Please write out all of the entries without altering anything.

Extracted material Block Start

-- ==== Sys2Proof/Tests/Slice0.lean ====
section
/-! SUPPORT. Tests: ill-formed terms that WellFormed refuses, words of the specification and what they decode to, single steps
with results from the specification's own examples, and for every statement a state that meets its hypotheses. -/
namespace Sys2Proof.Tests
set_option Elab.async false
open Machine

/-! ## Well-formed words (spec/03_formats.md R67, R69) -/

/-- Every term of a list is ill-formed. -/
def refused (is : List Instr) : Bool := is.all (fun i => !i.wf)

/-- An odd register where a pair is named. -/
theorem test_wf_odd_pair : refused [.movl 1 (.v 2), .movl 2 (.v 1), .movl 2 (.s 3), .movl 2 (.nbr .x true 1), .movlUni 3 (.s 2),
  .movlUni 2 (.s 1), .dadd 1 0 (.v 2), .dmul 0 1 (.v 2), .dfma 0 2 (.v 3), .cvt .f32f64 .rn 0 (.v 1), .cvtExt .s32f64rz 0 (.v 1),
  .cvtExt .f64f32 1 (.v 0), .ld .b64 1 ⟨0, false, 0, 0, .wave⟩, .st .b64 3 ⟨0, false, 0, 0, .wave⟩,
  .atomBitwise .cas 1 ⟨0, false, 0, 0, .team⟩, .atomUni .cas 1 ⟨0, false, 0, 0, .team⟩] = true := by decide

/-- A run of registers that leaves its file. -/
theorem test_wf_run : refused [.iset 0 30, .npack .tx8 56 0, .npack .tx4 0 33, .nunpack .ob8 0 56, .nunpack .ob4 33 0, .bqry 30 0,
  .hpass 0 30, .cpy ⟨29, 0, 0, none⟩, .tcpy ⟨30, 0, 0, none⟩, .gath ⟨31, 0, 0, none⟩, .scat ⟨31, 0, 0, none⟩, .cbinit 0 30,
  .cpyq 29 0, .launch false 31, .qroom 31, .rst ⟨27, 0, 0, none⟩, .rld ⟨29, 0, 0, none⟩, .rred ⟨26, 0, 0, none⟩,
  .ratom ⟨29, 0, 0, none⟩, .rcpy ⟨26, 0, 0, none⟩, .rwait true 31 0, .rwait false 1 0, .swplan 29 0, .swgo ⟨29, 0, 0, none⟩,
  .swstat 29, .swresume ⟨29, 0, 0, none⟩, .mdrain .f32 0 28 false false] = true := by decide

/-- A scope, a selector, a size, an operand or a field that the entry does not accept. -/
theorem test_wf_field : refused [.widfUni 0 .f0, .ld .b32 0 ⟨0, false, 0, 0, .device⟩, .st .b32 0 ⟨0, false, 0, 0, .cluster⟩,
  .ldUni .b64 0 ⟨0, false, 0, 0, .wave⟩, .stUni 0 ⟨0, false, 0, 0, .system⟩, .atom .add 0 ⟨0, false, 0, 0, .cluster⟩,
  .atomFloat .fadd 0 ⟨0, false, 0, 0, .device⟩, .jmp (.imm 4), .mma .tx8 ⟨0, 0, 0, 7, true, 0, false⟩,
  .mma .tx8 ⟨0, 0, 0, 0, false, 1, true⟩, .mma .bf16 ⟨1, 0, 0, 0, false, 1, true⟩, .mma .f16 ⟨0, 0, 0, 0, false, 0, true⟩,
  .sysr 0 17 none, .sysr 0 1 none, .sysr 0 0 (some (.imm 0))] = true := by decide

/-! ## Words -/

/-- Every word of a list, with the word behind it, decodes to the chain bit and the instruction beside it. -/
def reads (l : List (Word × Option Word × Bool × Instr)) : Bool :=
  l.all (fun p => match decodeWord p.1 p.2.1 with
    | .ok r => decide (r = p.2.2)
    | .error _ => false)

/-- Words without a meaning: major 0x3F, an empty column, a register outside its class, an odd pair, a field that is not zero,
a reserved scope, and a literal with no slot behind it (R69, R77). -/
theorem test_words_refused : [(0x7E000000 : Word), 0x3BC00000, 0x02100000, 0x2C408002, 0x66200001, 0x40800005, 0x204106FF].all
  (fun x => match decodeWord x none with
    | .ok _ => false
    | .error _ => true) = true := by decide +kernel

Extracted material Block End

- Problem solution
-- ==== Sys2Proof/Tests/Slice0.lean ====
section
/-! SUPPORT. Tests: ill-formed terms that WellFormed refuses, words of the specification and what they decode to, single steps
with results from the specification's own examples, and for every statement a state that meets its hypotheses. -/
namespace Sys2Proof.Tests
set_option Elab.async false
open Machine

/-! ## Well-formed words (spec/03_formats.md R67, R69) -/

/-- Every term of a list is ill-formed. -/
def refused (is : List Instr) : Bool := is.all (fun i => !i.wf)

/-- An odd register where a pair is named. -/
theorem test_wf_odd_pair : refused [.movl 1 (.v 2), .movl 2 (.v 1), .movl 2 (.s 3), .movl 2 (.nbr .x true 1), .movlUni 3 (.s 2),
  .movlUni 2 (.s 1), .dadd 1 0 (.v 2), .dmul 0 1 (.v 2), .dfma 0 2 (.v 3), .cvt .f32f64 .rn 0 (.v 1), .cvtExt .s32f64rz 0 (.v 1),
  .cvtExt .f64f32 1 (.v 0), .ld .b64 1 ⟨0, false, 0, 0, .wave⟩, .st .b64 3 ⟨0, false, 0, 0, .wave⟩,
  .atomBitwise .cas 1 ⟨0, false, 0, 0, .team⟩, .atomUni .cas 1 ⟨0, false, 0, 0, .team⟩] = true := by decide

/-- A run of registers that leaves its file. -/
theorem test_wf_run : refused [.iset 0 30, .npack .tx8 56 0, .npack .tx4 0 33, .nunpack .ob8 0 56, .nunpack .ob4 33 0, .bqry 30 0,
  .hpass 0 30, .cpy ⟨29, 0, 0, none⟩, .tcpy ⟨30, 0, 0, none⟩, .gath ⟨31, 0, 0, none⟩, .scat ⟨31, 0, 0, none⟩, .cbinit 0 30,
  .cpyq 29 0, .launch false 31, .qroom 31, .rst ⟨27, 0, 0, none⟩, .rld ⟨29, 0, 0, none⟩, .rred ⟨26, 0, 0, none⟩,
  .ratom ⟨29, 0, 0, none⟩, .rcpy ⟨26, 0, 0, none⟩, .rwait true 31 0, .rwait false 1 0, .swplan 29 0, .swgo ⟨29, 0, 0, none⟩,
  .swstat 29, .swresume ⟨29, 0, 0, none⟩, .mdrain .f32 0 28 false false] = true := by decide

/-- A scope, a selector, a size, an operand or a field that the entry does not accept. -/
theorem test_wf_field : refused [.widfUni 0 .f0, .ld .b32 0 ⟨0, false, 0, 0, .device⟩, .st .b32 0 ⟨0, false, 0, 0, .cluster⟩,
  .ldUni .b64 0 ⟨0, false, 0, 0, .wave⟩, .stUni 0 ⟨0, false, 0, 0, .system⟩, .atom .add 0 ⟨0, false, 0, 0, .cluster⟩,
  .atomFloat .fadd 0 ⟨0, false, 0, 0, .device⟩, .jmp (.imm 4), .mma .tx8 ⟨0, 0, 0, 7, true, 0, false⟩,
  .mma .tx8 ⟨0, 0, 0, 0, false, 1, true⟩, .mma .bf16 ⟨1, 0, 0, 0, false, 1, true⟩, .mma .f16 ⟨0, 0, 0, 0, false, 0, true⟩,
  .sysr 0 17 none, .sysr 0 1 none, .sysr 0 0 (some (.imm 0))] = true := by decide

/-! ## Words -/

/-- Every word of a list, with the word behind it, decodes to the chain bit and the instruction beside it. -/
def reads (l : List (Word × Option Word × Bool × Instr)) : Bool :=
  l.all (fun p => match decodeWord p.1 p.2.1 with
    | .ok r => decide (r = p.2.2)
    | .error _ => false)

/-- Words without a meaning: major 0x3F, an empty column, a register outside its class, an odd pair, a field that is not zero,
a reserved scope, and a literal with no slot behind it (R69, R77). -/
theorem test_words_refused : [(0x7E000000 : Word), 0x3BC00000, 0x02100000, 0x2C408002, 0x66200001, 0x40800005, 0x204106FF].all
  (fun x => match decodeWord x none with
    | .ok _ => false
    | .error _ => true) = true := by decide +kernel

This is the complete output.